Having described the young woman’s beauty in Song of Solomon 4:1–8, in eager anticipation of the consummation of their marriage that is about to take place in Song of Solomon 5:1, the young man calls the young woman to finally come to him; to give herself to him in marriage.
The man does not assume to possess her, instead he woos. He invites her to come down from Lebanon and its mountain ranges in the north of Palestine (Song of Solomon 4:8). These mountains do not signify nearness, as Gilead does (Song of Solomon 4:1), but distance. They do not signify accessibility, but inaccessibility. They are not harmless places, like the slopes of Gilead where the goats graze, but dangerous places, where lions and leopards prowl.1
The words with me
(ESV, NIV and many others) are not in the Hebrew and should not be inserted. She is not with him, but he is calling her to himself. As in the picture of her neck like a warrior’s tower (Song of Solomon 4:4), he sees her as unassailable.
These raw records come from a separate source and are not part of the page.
-- ==== Sys2Proof/Laws/Topology.lean ====
section
/-! SUPPORT. The numbering of compute cores by tile and tile position (R5 to R8). -/

namespace Sys2Proof.Machine

/-- One die, core by core: the curve stays on the die, and its tile's first core and the core's position give the core back. -/
def dieCoreOk (q : Nat) : Bool :=
  let h := hilbert (q % 32) (q / 32 % 32)
  let xy := hilbertInv (16 * (h / 16))
  decide (h < 1024 ∧ xy.1 < 32 ∧ xy.2 < 32 ∧ (xy.2 / 4 * 4 + tilePos q / 4) * 32 + (xy.1 / 4 * 4 + tilePos q % 4) = q)

theorem dieCoreOk_all : (List.range 1024).all dieCoreOk = true := by decide +kernel

theorem chipOrder_round (d : Nat) (h : d < 8) : chipOrderDie (chipOrderPos d) = d ∧ chipOrderPos d < 8 := by
  have : ∀ d < 8, chipOrderDie (chipOrderPos d) = d ∧ chipOrderPos d < 8 := by decide
  exact this d h

/-- A compute core stands at the position of its tile that its number says. -/
theorem tileCore_tileOf (p : Nat) (h : p < 8192) : tileCore (tileOf p) (tilePos p) = p := by
  have ok : dieCoreOk (p % 1024) = true := List.all_eq_true.1 dieCoreOk_all _ (List.mem_range.2 (Nat.mod_lt _ (by omega)))
  obtain ⟨hd, hp⟩ := chipOrder_round (dieOf p) (by unfold dieOf; omega)
  have hx : p % 1024 % 32 = xOf p := by unfold xOf; omega
  have hy : p % 1024 / 32 % 32 = yOf p := by unfold yOf; omega
  have hpos : tilePos (p % 1024) = tilePos p := by
    unfold tilePos xOf yOf; rw [show p % 1024 / 32 % 32 = p / 32 % 32 by omega, show p % 1024 % 32 = p % 32 by omega]
  unfold dieCoreOk at ok
  rw [hx, hy, hpos] at ok
  simp only [decide_eq_true_eq] at ok
  obtain ⟨h1, h2, h3, h4⟩ := ok
  unfold tileCore tileOf chipIndex physOfChip
  generalize hilbert (xOf p) (yOf p) = k at *
  have e1 : 16 * ((chipOrderPos (dieOf p) * 1024 + k) / 16) / 1024 = chipOrderPos (dieOf p) := by omega
  have e2 : 16 * ((chipOrderPos (dieOf p) * 1024 + k) / 16) % 1024 = 16 * (k / 16) := by omega
  simp only [e1, e2, hd]
  generalize hilbertInv (16 * (k / 16)) = xy at *
  have hdie : dieOf p = p / 1024 := by unfold dieOf; omega
  have ed : dieOf (physOf (dieOf p) xy.2 xy.1) = dieOf p := by unfold physOf; unfold dieOf at *; omega
  have ey : yOf (physOf (dieOf p) xy.2 xy.1) = xy.2 := by unfold physOf yOf; omega
  have ex : xOf (physOf (dieOf p) xy.2 xy.1) = xy.1 := by unfold physOf xOf; omega
  rw [ed, ey, ex]
  unfold physOf
  omega

theorem tilePos_lt (p : Nat) : tilePos p < 16 := by
  unfold tilePos yOf xOf
  omega

end Sys2Proof.Machine
end

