/-- A value that fits a signed field is said by it. -/
theorem sext_signedWf {bits unit : Nat} {v : Int} (h : signedWf bits unit v = true) :
    sext bits (v / unit % 2 ^ bits).toNat * unit = v ∧ (v / unit % 2 ^ bits).toNat < 2 ^ bits := by
  have hpos : (0 : Int) < 2 ^ bits := by positivity
  have hlt := Int.emod_lt_of_pos (v / unit) hpos
  refine ⟨?_, by zify; rw [Int.toNat_of_nonneg (Int.emod_nonneg _ hpos.ne')]; exact hlt⟩
  obtain ⟨hdvd, h⟩ : v % unit = 0 ∧ _ := by simpa only [signedWf, Bool.and_eq_true, decide_eq_true_eq] using h
  have hv : v / unit * unit = v := Int.ediv_mul_cancel (Int.dvd_of_emod_eq_zero hdvd)
  by_cases hb : bits = 0
  · have hv0 : v = 0 := by simpa [hb] using h
    subst hb hv0; simp [sext]
  · simp only [hb, if_false, decide_eq_true_eq] at h
    obtain ⟨h1, h2⟩ := h
    have hu : (0 : Int) < unit := by
      rcases Nat.eq_zero_or_pos unit with rfl | hu
      · simp at h1 h2; omega
      · exact_mod_cast hu
    rw [← hv] at h1 h2
    rw [sext_emod (Nat.pos_of_ne_zero hb) (le_of_mul_le_mul_right (by linarith) hu) (lt_of_mul_lt_mul_right h2 hu.le), hv]

/-- What the immediate field and the literal of an instruction hold (R36, R38, R41). -/
structure Fields.ImmFits (f : Fields) (bits : Nat) : Prop where
  lit : f.lit < 2 ^ 64
  noLit : f.len = .w32 ∨ f.len = .x96x → f.lit = 0
  place : f.litPlace
  base : f.len = .w32 → f.imm < 2 ^ bits
  ext : f.len = .x96x → f.imm < 2 ^ 16

/-- The immediate that the fields say is one that its instruction can hold, and the fields are those that say it. -/
theorem immediate_wf {f : Fields} {bits ub ue : Nat} (h : f.ImmFits bits) (hub : 0 < ub ∨ bits = 0) (hue : 0 < ue) :
    immWf bits ub ue f.len (f.immediate bits ub ue) = true ∧ immField bits ub ue f.len (f.immediate bits ub ue) = f.imm ∧
      immLit f.len (f.immediate bits ub ue) = f.lit := by
  obtain ⟨hlit, hno, hplace, hbase, hext⟩ := h
  have literal : signedWf 64 1 (sext 64 f.lit) = true ∧ (sext 64 f.lit % 2 ^ 64).toNat = f.lit := by
    simpa using signedWf_sext (unit := 1) hlit (.inl one_pos)
  unfold immWf immField immLit Fields.immediate
  cases hl : f.len with
  | w32 => obtain ⟨h1, h2⟩ := signedWf_sext (hbase hl) hub; exact ⟨h1, h2, (hno (.inl hl)).symm⟩
  | x96x => obtain ⟨h1, h2⟩ := signedWf_sext (hext hl) (.inl hue); exact ⟨h1, h2, (hno (.inr hl)).symm⟩
  | x96l => exact ⟨literal.1, (hplace (.inl hl)).symm, literal.2⟩
  | x160 => exact ⟨literal.1, (hplace (.inr hl)).symm, literal.2⟩

/-- Fields that say an immediate are read as it. -/
theorem immediate_of_wf {f : Fields} {bits ub ue : Nat} {v : Int} (h : immWf bits ub ue f.len v = true)
    (hi : f.imm = immField bits ub ue f.len v) (hl : f.lit = immLit f.len v) :
    f.ImmFits bits ∧ f.immediate bits ub ue = v := by
  unfold immWf at h
  unfold immField at hi
  unfold immLit at hl
  unfold Fields.immediate
  rcases hlen : f.len with _ | _ | _ | _ <;> simp only [hlen] at h hi hl ⊢
  · obtain ⟨h1, h2⟩ := sext_signedWf h
    rw [← hi] at h1 h2
    exact ⟨⟨by omega, by simp [hl], by simp [Fields.litPlace, hlen], fun _ => h2, by simp [hlen]⟩, h1⟩
  · have := sext_signedWf h
    simp only [Int.ediv_one, Nat.cast_one, mul_one, ← hl] at this
    exact ⟨⟨this.2, by simp [hlen], by simp [Fields.litPlace, hi], by simp [hlen], by simp [hlen]⟩, this.1⟩
  · obtain ⟨h1, h2⟩ := sext_signedWf h
    rw [← hi] at h1 h2
    exact ⟨⟨by omega, by simp [hl], by simp [Fields.litPlace, hlen], by simp [hlen], fun _ => h2⟩, h1⟩
  · have := sext_signedWf h
    simp only [Int.ediv_one, Nat.cast_one, mul_one, ← hl] at this
    exact ⟨⟨this.2, by simp [hlen], by simp [Fields.litPlace, hi], by simp [hlen], by simp [hlen]⟩, this.1⟩

/-! ### Codes of names, types and immediates within their fields -/

@[simp] theorem Ty.ofCode_code (t : Ty) : Ty.ofCode t.code = t := by cases t <;> rfl
@[simp] theorem Ord.ofCode_code (o : Ord) : Ord.ofCode o.code = o := by cases o <;> rfl
@[simp] theorem Scope.ofCode_code (c : Scope) : Scope.ofCode c.code = c := by cases c <;> rfl
@[simp] theorem Ty.code_implied : Ty.implied.code = 0 := rfl
theorem Ty.code_lt (t : Ty) : t.code < 32 := by cases t <;> decide
theorem Ord.code_lt (t : Ord) : t.code < 8 := by cases t <;> decide
theorem Scope.code_le (t : Scope) : t.code ≤ 8 := by cases t <;> decide
theorem Scope.code_lt (t : Scope) : t.code < 16 := lt_of_le_of_lt t.code_le (by decide)

theorem code_lt_base {len : Len} {n : Name} (hw : len.wide = false) (h : n.wf len = true) : n.code len < 64 := by
  have := code_lt h; rwa [Len.nameBound, hw] at this
theorem code_lt_ext {len : Len} {n : Name} (hw : len.wide = true) (h : n.wf len = true) : n.code len < 4096 := by
  have := code_lt h; rwa [Len.nameBound, hw] at this
theorem name_code_w (len : Len) (n : Nat) : (Name.w n).code len = n := rfl
theorem Len.of_wide_false {l : Len} (h : l.wide = false) : l = .w32 ∨ l = .x96l := by
  cases l <;> simp [Len.wide] at h ⊢

theorem immediate_mk {len : Len} {s : Bool} {major fn d a b c msk typ ord scope bits ub ue : Nat} {v : Int}
    (h : immWf bits ub ue len v = true) :
    Fields.immediate ⟨len, s, major, fn, d, a, b, c, msk, typ, ord, scope, immField bits ub ue len v, immLit len v⟩ bits ub ue = v :=
  (immediate_of_wf h rfl rfl).2
theorem immField_place {l : Len} (h : l = .x96l ∨ l = .x160) (bits ub ue : Nat) (v : Int) : immField bits ub ue l v = 0 := by
  rcases h with rfl | rfl <;> rfl
theorem immField_none {l : Len} (h : l = .w32) (ub ue : Nat) (v : Int) : immField 0 ub ue l v = 0 := by
  subst h; simp [immField]
theorem immField_lt {l : Len} (h : l.wide = false) {bits : Nat} (ub ue : Nat) (v : Int) : immField bits ub ue l v < 2 ^ bits := by
  have hpos : (0 : Int) < 2 ^ bits := by positivity
  rcases Len.of_wide_false h with rfl | rfl
  · show (v / ub % 2 ^ bits).toNat < 2 ^ bits
    zify; rw [Int.toNat_of_nonneg (Int.emod_nonneg _ hpos.ne')]; exact Int.emod_lt_of_pos _ hpos
  · exact Nat.two_pow_pos _
theorem immField_lt_of {l : Len} (h : l.wide = false) {bits n : Nat} (hn : 2 ^ bits ≤ n) (ub ue : Nat) (v : Int) :
    immField bits ub ue l v < n := lt_of_lt_of_le (immField_lt h ub ue v) hn
theorem immField_zero {l : Len} (h : l.wide = false) (ub ue : Nat) (v : Int) : immField 0 ub ue l v = 0 :=
  Nat.lt_one_iff.1 (immField_lt h ub ue v)
theorem immField_lt_ext {l : Len} (h : l.wide = true) (bits ub ue : Nat) (v : Int) : immField bits ub ue l v < 65536 := by
  cases l with
  | w32 => cases h
  | x96l => cases h
  | x96x => show (v / ue % 2 ^ 16).toNat < 65536; omega
  | x160 => exact Nat.zero_lt_succ _
theorem immLit_lt (l : Len) (v : Int) : immLit l v < 18446744073709551616 := by
  cases l <;> simp only [immLit] <;> omega
theorem immLit_none {l : Len} (h : l = .w32 ∨ l = .x96x) (v : Int) : immLit l v = 0 := by
  rcases h with rfl | rfl <;> rfl
theorem lit_toNat_lt (v : BitVec 64) : v.toNat < 18446744073709551616 := v.isLt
She is high in the mountain peaks of the north and surrounded by prides of lions and leopards.2
The mountains serve as a metaphor as the man asks the woman to leave these inaccessible places in order to experience a new life with him. This picks up the theme of Song of Solomon 2:8–17 where she was like a dove hiding in the cleft of the rocks. He is again pleading with her to come away with him. This time, however, he will hear a very different answer to the negative response he received earlier in Song of Solomon 2:17.3
8 Come with me from Lebanon, my bride; come with me from Lebanon. Depart from the peak of Amana, from the peak of Senir and Hermon, from the dens of lions, from the mountains of leopards.